Maylawati et al. [13] introduced an ideology by combining the DL and SPM methods for a superior text summarization outcome. In the text summarization process, generating readable and understandable summaries is significant. SPM, as a text representation-extraction method, can maintain the meaning of the text by showing interest in the order of words’ appearance. DL is a famous and powerful ML approach broadly utilized in several data mining research works. It employs a descriptive research method that gathers every fact about the data based on DL and SPM techniques for text summarization. Here, the NLP technique is used as knowledge, whereas DL and the SPM techniques are applied for text summarization since it is the main issue that needs to be sorted. Khan et al. [14] focused on the extraction-based summarization process with the help of K-Means clustering and Term Frequency-Inverse Document Frequency (TFIDF). This study reflected the ideology of true K and utilized the value of K to split the sentences that belonged to the input document to arrive at the concluding summary.

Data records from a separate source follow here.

-- ==== Sys2Proof/Laws/Operations.lean ====
section
/-! SUPPORT. Every operation keeps what `Kept` says. -/

namespace Sys2Proof.Machine
open Sys2Proof

variable {tl : Bool} {pr : ProtRel}

/-! ### Ops -/

theorem logOnly_kept {t0 s : State} (h : Half) (e : Event) (kp : Kept tl pr t0 s) :
    Kept tl pr t0 (State.logOnly s h e) := by
  unfold State.logOnly
  repeat' first
    | intro _ | assumption | exact Kept.refl _ | exact HKept.of_eq rfl rfl | with_reducible apply modIsl_kept
    | with_reducible apply Kept.ite | with_reducible apply foldl_kept | dsimp -zeta only | extract_lets | split
    | dsimp +zetaDelta only | (rename_i e; have e := congrArg Prod.fst e; dsimp only at e; rw [← e])

theorem logWith_kept {t0 s : State} (h : Half) (e : Event) (status : Bool) (kp : Kept tl pr t0 s) :
    Kept tl pr t0 (State.logWith s h e status) := by
  unfold State.logWith
  repeat' first
    | intro _ | assumption | exact Kept.refl _ | exact HKept.of_eq rfl rfl | with_reducible apply logOnly_kept
    | with_reducible apply modCan_kept | with_reducible apply Kept.ite | with_reducible apply foldl_kept
    | dsimp -zeta only | extract_lets | split | dsimp +zetaDelta only
    | (rename_i e; have e := congrArg Prod.fst e; dsimp only at e; rw [← e])

theorem logUnlisted_kept {t0 s : State} (h : Half) (u : Unlisted) (e : Event) (kp : Kept tl pr t0 s) :
    Kept tl pr t0 (State.logUnlisted s h u e) := by
  unfold State.logUnlisted
  repeat' first
    | intro _ | assumption | exact Kept.refl _ | exact HKept.of_eq rfl rfl | with_reducible apply logOnly_kept
    | with_reducible apply Kept.ite | with_reducible apply foldl_kept | dsimp -zeta only | extract_lets | split
    | dsimp +zetaDelta only | (rename_i e; have e := congrArg Prod.fst e; dsimp only at e; rw [← e])

theorem log_kept {t0 s : State} (h : Half) (e : Event) (kp : Kept tl pr t0 s) :
    Kept tl pr t0 (State.log s h e) := by
  unfold State.log
  repeat' first
    | intro _ | assumption | exact Kept.refl _ | exact HKept.of_eq rfl rfl | with_reducible apply logWith_kept
    | with_reducible apply Kept.ite | with_reducible apply foldl_kept | dsimp -zeta only | extract_lets | split
    | dsimp +zetaDelta only | (rename_i e; have e := congrArg Prod.fst e; dsimp only at e; rw [← e])

/-! ### Regions -/

theorem loseRegion_kept {t0 s : State} (r : Region) (kp : Kept tl pr t0 s) : Kept tl pr t0 (s.loseRegion r) :=
  kp.of_same rfl rfl rfl rfl rfl rfl (fun h => by cases h <;> rfl) rfl rfl

theorem loseRegions_kept {t0 s : State} (z0 : List Region) (kp : Kept tl pr t0 s) :
    Kept tl pr t0 (State.loseRegions s z0) := by
  induction z0 generalizing s with
  | nil => exact kp
  | cons x r ih =>
    unfold State.loseRegions
    repeat' first
      | with_reducible apply ih | intro _ | assumption | exact Kept.refl _ | exact HKept.of_eq rfl rfl
      | with_reducible apply loseRegion_kept | with_reducible apply Kept.ite | with_reducible apply foldl_kept
      | dsimp -zeta only | extract_lets | split | dsimp +zetaDelta only
      | (rename_i e; have e := congrArg Prod.fst e; dsimp only at e; rw [← e])

theorem loseBank_kept {t0 s : State} (h : Half) (bank : Nat) (kp : Kept tl pr t0 s) :
    Kept tl pr t0 (State.loseBank s h bank) := by
  unfold State.loseBank
  repeat' first
    | intro _ | assumption | exact Kept.refl _ | exact HKept.of_eq rfl rfl | with_reducible apply markBankUndef_kept
    | with_reducible apply Kept.ite | with_reducible apply foldl_kept | dsimp -zeta only | extract_lets | split
    | dsimp +zetaDelta only | (rename_i e; have e := congrArg Prod.fst e; dsimp only at e; rw [← e])

theorem lineCheck_kept {t0 s : State} (h : Half) (bank : Nat) (z0 : LineCheck) (kp : Kept tl pr t0 s) :
    Kept tl pr t0 (State.lineCheck s h bank z0) := by
  unfold State.lineCheck
  repeat' first
    | intro _ | assumption | exact Kept.refl _ | exact HKept.of_eq rfl rfl | with_reducible apply modBank_kept
    | with_reducible apply Kept.ite | with_reducible apply foldl_kept | dsimp -zeta only | extract_lets | split
    | dsimp +zetaDelta only | (rename_i e; have e := congrArg Prod.fst e; dsimp only at e; rw [← e])

/-! ### Cues -/

theorem modCue_kept {t0 s : State} (cue : Nat) (f : Cue → Cue) (kp : Kept tl pr t0 s) :
    Kept tl pr t0 (State.modCue s cue f) := by
  unfold State.modCue
  repeat' first
    | intro _ | assumption | exact Kept.refl _ | exact HKept.of_eq rfl rfl | with_reducible apply modDisp_kept
    | with_reducible apply Kept.ite | with_reducible apply foldl_kept | dsimp -zeta only | extract_lets | split
    | dsimp +zetaDelta only | (rename_i e; have e := congrArg Prod.fst e; dsimp only at e; rw [← e])

theorem send_kept {t0 s : State} (h : Half) (m : CtrMessage) (kp : Kept tl pr t0 s) :
    Kept tl pr t0 (State.send s h m) := by
  unfold State.send
  repeat' first
    | intro _ | assumption | exact Kept.refl _ | exact HKept.of_eq rfl rfl | with_reducible apply modLink_kept
    | with_reducible apply Kept.ite | with_reducible apply foldl_kept | dsimp -zeta only | extract_lets | split
    | dsimp +zetaDelta only | (rename_i e; have e := congrArg Prod.fst e; dsimp only at e; rw [← e])

theorem ackFlit_kept {t0 s : State} (sender : Half) (kp : Kept tl pr t0 s) :
    Kept tl pr t0 (State.ackFlit s sender) := by
  unfold State.ackFlit
  repeat' first
    | intro _ | assumption | exact Kept.refl _ | exact HKept.of_eq rfl rfl | with_reducible apply modLink_kept
    | with_reducible apply Kept.ite | with_reducible apply foldl_kept | dsimp -zeta only | extract_lets | split
    | dsimp +zetaDelta only | (rename_i e; have e := congrArg Prod.fst e; dsimp only at e; rw [← e])

theorem dropMessage_kept {t0 s : State} (h : Half) (kp : Kept tl pr t0 s) :
    Kept tl pr t0 (State.dropMessage s h) := by
  unfold State.dropMessage
  repeat' first
    | intro _ | assumption | exact Kept.refl _ | exact HKept.of_eq rfl rfl | with_reducible apply ackFlit_kept
    | with_reducible apply modLink_kept | with_reducible apply Kept.ite | with_reducible apply foldl_kept
    | dsimp -zeta only | extract_lets | split | dsimp +zetaDelta only
    | (rename_i e; have e := congrArg Prod.fst e; dsimp only at e; rw [← e])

Lin et al. [15] proposed a simple yet effective extraction technique in the name of the Light Gradient Boosting Machine regression method for Indonesian files. In this method, four features were derived such as the TitleScore, PositionScore, the semantic representation similarity between the title of the document and the sentence and the semantic representation similarity between a sentence’s cluster center and the sentence. The author described a formula to calculate the sentence score as its objective function. Zhao et al. [16] presented a Variational Neural Decoder text summarization approach (VND). This method presented a series of implicit variables by integrating the modified AE and the modified RNN to be utilized in capturing the complicated semantic representation at every decoding stage. It involved a variational RNN layer and a standard RNN layer. These two network layers produced a random hidden state and a deterministic hidden state. The author used two such RNN layers to establish the dependency between the implicit variables and the adjacent time steps.

3  The Proposed Text Summarization Model

In this article, a new ALTS-MLODL technique has been introduced as an effectual text summarization process. The presented ALTS-MLODL technique aims to summarize the text documents in the English language. Fig. 1 depicts the working process of the ALTS-MLODL approach.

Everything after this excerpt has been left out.